═══ STUDY MATERIAL ═══
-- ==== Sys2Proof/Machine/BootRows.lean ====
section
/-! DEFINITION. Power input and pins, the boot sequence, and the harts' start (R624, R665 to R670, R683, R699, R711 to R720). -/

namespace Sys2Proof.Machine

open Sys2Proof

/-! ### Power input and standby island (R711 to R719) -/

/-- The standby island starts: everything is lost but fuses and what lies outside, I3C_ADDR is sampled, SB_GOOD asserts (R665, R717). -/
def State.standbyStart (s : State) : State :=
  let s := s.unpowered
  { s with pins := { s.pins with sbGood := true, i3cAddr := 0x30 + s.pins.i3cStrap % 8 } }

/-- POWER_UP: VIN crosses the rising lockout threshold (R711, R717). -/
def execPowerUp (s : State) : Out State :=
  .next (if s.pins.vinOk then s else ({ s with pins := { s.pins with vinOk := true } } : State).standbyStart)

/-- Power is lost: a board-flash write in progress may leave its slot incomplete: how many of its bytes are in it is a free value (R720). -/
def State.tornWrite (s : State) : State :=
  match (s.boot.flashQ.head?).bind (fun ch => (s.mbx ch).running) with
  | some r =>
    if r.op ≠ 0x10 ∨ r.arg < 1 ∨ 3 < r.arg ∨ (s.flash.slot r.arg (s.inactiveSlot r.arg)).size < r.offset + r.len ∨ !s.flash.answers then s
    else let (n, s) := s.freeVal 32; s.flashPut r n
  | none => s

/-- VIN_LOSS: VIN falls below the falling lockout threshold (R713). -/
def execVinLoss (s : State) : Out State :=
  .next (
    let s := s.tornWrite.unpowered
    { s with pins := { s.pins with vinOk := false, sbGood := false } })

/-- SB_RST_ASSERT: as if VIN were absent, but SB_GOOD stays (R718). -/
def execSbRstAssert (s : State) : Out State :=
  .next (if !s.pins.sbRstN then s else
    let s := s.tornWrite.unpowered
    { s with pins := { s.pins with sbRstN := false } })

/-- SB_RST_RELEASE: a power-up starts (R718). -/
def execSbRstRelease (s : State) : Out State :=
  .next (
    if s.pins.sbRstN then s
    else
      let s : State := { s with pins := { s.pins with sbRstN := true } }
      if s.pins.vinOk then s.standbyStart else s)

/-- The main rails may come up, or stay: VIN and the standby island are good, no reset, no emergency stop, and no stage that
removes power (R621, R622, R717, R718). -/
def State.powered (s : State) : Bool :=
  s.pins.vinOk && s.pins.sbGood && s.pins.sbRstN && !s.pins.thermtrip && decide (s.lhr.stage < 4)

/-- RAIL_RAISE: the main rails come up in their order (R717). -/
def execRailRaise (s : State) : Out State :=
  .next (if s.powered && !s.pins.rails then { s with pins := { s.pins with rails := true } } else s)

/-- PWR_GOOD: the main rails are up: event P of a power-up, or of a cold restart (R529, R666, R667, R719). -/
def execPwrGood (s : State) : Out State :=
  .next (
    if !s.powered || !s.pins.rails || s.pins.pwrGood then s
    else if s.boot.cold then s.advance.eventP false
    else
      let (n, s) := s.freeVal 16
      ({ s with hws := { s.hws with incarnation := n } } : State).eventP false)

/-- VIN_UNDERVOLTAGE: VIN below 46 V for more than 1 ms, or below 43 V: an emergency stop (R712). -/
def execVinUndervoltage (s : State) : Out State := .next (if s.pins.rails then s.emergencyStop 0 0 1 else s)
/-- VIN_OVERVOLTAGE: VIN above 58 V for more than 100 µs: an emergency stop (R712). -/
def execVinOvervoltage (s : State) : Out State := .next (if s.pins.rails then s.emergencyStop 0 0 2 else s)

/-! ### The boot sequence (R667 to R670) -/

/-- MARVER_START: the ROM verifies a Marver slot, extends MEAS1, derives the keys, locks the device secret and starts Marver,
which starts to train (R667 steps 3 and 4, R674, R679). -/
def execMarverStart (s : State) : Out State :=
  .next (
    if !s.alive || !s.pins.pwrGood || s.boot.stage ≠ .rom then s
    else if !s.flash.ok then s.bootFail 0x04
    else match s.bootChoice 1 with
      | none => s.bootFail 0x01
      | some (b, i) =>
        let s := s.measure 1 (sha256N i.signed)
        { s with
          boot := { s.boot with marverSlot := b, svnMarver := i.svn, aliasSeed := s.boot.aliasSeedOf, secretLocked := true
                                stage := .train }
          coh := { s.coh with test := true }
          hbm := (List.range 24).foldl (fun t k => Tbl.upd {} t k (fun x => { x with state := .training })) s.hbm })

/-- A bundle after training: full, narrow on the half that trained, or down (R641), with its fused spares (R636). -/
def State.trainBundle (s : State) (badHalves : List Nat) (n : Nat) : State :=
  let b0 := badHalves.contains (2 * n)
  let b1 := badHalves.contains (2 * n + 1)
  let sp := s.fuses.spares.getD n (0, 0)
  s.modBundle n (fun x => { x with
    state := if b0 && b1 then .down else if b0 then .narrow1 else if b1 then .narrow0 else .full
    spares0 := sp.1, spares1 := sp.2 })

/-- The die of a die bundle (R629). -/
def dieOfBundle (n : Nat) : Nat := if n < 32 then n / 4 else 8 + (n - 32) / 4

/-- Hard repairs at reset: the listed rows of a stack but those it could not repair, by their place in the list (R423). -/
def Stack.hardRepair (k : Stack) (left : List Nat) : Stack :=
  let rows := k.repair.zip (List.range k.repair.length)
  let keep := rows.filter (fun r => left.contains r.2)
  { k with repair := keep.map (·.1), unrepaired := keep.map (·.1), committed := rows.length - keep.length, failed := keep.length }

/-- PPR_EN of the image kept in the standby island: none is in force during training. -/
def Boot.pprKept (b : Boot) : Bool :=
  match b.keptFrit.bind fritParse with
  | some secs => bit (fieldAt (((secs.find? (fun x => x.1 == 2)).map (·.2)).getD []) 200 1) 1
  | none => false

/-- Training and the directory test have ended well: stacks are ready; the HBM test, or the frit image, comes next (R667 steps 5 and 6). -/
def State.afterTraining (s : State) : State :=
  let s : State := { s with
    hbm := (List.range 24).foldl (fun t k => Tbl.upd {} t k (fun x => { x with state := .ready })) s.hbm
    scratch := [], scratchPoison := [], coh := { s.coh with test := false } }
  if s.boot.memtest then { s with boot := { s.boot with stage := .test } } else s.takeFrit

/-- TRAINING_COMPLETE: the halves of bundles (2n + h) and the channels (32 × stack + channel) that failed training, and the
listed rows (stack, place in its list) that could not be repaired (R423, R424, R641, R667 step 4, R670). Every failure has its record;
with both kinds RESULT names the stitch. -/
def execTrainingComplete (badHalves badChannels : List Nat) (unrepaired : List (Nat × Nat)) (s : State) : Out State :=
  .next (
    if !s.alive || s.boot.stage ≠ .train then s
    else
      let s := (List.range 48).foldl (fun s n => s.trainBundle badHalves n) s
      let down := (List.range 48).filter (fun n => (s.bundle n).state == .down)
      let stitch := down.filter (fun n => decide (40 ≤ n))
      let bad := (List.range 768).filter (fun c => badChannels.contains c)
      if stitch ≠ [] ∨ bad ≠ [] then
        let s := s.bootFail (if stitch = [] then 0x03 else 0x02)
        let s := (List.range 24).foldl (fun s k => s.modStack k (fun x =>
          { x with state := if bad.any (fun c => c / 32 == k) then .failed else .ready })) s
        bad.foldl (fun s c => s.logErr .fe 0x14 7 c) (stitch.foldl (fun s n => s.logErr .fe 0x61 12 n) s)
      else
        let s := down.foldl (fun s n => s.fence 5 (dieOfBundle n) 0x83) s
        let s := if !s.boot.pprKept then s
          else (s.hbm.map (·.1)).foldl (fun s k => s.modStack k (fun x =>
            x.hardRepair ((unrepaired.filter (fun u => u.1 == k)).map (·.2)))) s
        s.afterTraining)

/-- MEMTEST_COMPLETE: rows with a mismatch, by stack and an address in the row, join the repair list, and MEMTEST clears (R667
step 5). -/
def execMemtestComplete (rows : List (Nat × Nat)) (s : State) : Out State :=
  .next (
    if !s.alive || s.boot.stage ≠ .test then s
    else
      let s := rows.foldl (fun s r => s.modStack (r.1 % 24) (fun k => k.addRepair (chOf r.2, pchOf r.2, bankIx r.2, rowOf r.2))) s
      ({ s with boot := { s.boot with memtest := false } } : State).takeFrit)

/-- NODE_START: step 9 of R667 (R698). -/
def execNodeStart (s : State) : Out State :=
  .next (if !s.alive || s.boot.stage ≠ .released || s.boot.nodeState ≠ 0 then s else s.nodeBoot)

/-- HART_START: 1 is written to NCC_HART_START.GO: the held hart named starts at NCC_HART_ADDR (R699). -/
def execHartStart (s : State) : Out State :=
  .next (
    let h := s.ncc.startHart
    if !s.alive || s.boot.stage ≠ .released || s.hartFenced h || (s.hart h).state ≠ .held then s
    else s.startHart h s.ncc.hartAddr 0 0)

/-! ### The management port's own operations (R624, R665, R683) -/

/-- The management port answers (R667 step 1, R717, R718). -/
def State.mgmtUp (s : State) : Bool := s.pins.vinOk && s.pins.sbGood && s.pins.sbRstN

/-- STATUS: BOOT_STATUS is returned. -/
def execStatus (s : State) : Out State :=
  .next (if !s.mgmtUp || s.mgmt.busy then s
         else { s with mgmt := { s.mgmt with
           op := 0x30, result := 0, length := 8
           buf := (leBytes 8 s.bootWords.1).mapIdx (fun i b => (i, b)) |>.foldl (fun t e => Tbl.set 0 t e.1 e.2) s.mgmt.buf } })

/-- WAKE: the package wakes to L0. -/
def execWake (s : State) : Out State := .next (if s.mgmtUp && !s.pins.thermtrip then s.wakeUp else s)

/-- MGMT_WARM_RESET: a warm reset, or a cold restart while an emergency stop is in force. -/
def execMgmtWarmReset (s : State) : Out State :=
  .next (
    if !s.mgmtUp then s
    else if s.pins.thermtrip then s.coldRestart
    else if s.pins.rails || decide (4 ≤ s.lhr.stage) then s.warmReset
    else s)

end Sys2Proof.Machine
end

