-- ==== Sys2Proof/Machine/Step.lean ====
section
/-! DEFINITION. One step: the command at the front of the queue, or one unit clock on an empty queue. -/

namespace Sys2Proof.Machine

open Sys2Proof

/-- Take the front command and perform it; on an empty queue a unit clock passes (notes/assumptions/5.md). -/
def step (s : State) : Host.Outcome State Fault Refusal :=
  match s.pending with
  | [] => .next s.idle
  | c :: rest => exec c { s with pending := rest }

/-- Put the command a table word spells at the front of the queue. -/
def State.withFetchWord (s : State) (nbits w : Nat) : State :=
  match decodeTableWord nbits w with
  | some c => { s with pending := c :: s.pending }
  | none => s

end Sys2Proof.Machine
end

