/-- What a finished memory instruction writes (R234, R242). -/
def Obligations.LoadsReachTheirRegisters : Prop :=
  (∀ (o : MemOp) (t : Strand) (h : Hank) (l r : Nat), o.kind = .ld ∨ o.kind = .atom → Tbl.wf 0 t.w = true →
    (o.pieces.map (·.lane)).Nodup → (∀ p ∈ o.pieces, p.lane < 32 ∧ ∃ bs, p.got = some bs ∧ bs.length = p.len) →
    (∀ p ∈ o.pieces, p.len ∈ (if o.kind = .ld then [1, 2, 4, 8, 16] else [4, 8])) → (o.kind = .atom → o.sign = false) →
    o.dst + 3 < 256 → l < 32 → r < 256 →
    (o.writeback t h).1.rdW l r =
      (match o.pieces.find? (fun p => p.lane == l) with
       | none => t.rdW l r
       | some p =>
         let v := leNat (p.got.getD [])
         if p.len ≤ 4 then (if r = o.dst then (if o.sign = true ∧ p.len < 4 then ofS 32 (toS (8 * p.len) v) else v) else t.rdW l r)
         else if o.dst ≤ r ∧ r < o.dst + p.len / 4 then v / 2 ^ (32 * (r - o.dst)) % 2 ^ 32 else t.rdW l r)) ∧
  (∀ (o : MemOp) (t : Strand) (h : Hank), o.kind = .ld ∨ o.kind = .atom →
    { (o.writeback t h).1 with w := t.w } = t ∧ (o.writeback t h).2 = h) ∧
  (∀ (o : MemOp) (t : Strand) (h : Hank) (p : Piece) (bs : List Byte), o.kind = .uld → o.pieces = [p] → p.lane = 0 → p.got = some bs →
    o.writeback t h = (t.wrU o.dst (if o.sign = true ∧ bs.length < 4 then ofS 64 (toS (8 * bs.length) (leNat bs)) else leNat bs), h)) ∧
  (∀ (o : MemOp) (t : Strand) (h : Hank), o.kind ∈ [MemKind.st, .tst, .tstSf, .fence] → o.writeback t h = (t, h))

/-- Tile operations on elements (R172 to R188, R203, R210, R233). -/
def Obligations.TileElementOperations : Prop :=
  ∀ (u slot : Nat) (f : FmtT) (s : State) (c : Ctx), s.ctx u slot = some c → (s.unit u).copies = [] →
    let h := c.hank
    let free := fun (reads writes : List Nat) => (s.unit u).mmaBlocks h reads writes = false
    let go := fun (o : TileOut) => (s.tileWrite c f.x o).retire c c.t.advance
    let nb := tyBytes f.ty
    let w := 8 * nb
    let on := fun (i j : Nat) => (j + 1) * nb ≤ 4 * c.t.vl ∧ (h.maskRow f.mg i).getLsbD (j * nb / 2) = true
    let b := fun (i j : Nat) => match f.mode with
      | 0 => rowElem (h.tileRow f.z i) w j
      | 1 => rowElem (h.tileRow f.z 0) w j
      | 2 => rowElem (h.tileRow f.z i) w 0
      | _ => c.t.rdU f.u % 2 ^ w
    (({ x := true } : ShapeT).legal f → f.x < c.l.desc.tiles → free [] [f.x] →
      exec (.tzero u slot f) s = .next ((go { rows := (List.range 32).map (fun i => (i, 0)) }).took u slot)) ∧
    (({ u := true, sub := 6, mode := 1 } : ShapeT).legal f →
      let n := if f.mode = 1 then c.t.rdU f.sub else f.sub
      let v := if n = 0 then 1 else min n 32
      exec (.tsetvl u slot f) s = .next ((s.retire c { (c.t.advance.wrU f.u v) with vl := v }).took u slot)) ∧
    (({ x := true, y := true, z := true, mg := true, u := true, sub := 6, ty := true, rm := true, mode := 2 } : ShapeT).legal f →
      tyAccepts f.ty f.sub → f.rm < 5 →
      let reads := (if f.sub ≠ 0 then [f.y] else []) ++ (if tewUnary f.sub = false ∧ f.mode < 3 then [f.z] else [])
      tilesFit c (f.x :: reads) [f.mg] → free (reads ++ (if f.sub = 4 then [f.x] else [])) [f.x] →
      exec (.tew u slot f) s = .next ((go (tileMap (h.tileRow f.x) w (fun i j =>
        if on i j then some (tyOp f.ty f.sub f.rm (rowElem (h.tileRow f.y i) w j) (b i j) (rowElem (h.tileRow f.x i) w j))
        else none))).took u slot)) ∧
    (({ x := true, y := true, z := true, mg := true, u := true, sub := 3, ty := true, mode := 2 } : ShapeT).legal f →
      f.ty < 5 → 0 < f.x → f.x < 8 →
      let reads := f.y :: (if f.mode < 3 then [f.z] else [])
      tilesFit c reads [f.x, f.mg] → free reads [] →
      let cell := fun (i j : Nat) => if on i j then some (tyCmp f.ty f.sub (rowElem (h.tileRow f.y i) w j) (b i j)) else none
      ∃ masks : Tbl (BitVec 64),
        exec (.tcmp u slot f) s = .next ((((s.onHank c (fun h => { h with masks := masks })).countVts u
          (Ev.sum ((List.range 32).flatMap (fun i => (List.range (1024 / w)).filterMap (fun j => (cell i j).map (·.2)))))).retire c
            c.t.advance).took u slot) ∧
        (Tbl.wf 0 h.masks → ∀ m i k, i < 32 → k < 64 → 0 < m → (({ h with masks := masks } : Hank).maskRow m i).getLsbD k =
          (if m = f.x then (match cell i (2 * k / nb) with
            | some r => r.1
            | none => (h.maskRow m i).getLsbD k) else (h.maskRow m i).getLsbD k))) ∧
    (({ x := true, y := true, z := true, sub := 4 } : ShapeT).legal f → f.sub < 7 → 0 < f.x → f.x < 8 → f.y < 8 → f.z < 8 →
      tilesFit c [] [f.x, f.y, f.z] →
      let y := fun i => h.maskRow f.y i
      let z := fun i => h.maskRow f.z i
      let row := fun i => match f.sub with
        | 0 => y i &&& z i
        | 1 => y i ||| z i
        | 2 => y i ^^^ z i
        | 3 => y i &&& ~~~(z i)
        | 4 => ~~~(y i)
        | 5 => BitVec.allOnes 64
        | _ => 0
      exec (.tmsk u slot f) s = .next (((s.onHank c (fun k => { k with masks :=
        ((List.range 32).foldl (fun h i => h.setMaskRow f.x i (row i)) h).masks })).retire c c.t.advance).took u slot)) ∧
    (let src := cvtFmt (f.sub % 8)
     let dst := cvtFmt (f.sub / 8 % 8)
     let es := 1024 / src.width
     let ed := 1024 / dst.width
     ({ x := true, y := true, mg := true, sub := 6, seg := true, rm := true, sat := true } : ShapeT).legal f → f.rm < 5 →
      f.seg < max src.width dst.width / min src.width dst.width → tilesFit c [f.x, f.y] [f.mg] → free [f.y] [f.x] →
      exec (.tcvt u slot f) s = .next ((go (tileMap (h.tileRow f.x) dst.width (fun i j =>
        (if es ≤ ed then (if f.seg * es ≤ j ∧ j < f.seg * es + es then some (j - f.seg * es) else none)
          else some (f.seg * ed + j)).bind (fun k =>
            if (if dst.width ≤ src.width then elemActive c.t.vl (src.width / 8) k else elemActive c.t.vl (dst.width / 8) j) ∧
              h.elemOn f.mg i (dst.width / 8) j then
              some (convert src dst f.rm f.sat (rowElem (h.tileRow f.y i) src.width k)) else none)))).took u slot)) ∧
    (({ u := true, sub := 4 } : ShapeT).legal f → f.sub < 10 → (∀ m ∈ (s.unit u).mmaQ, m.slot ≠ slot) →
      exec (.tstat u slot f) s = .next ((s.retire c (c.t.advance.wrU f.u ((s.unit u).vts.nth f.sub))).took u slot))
═══
- WORK INSTRUCTIONS: Go line by line through the data above and report each one that holds the string "length".

- REPLY TO THE TASK:
  let rows := k.repair.zip (List.range k.repair.length)
  { k with repair := keep.map (·.1), unrepaired := keep.map (·.1), committed := rows.length - keep.length, failed := keep.length }
           op := 0x30, result := 0, length := 8
    (o.pieces.map (·.lane)).Nodup → (∀ p ∈ o.pieces, p.lane < 32 ∧ ∃ bs, p.got = some bs ∧ bs.length = p.len) →
    o.writeback t h = (t.wrU o.dst (if o.sign = true ∧ bs.length < 4 then ofS 64 (toS (8 * bs.length) (leNat bs)) else leNat bs), h)) ∧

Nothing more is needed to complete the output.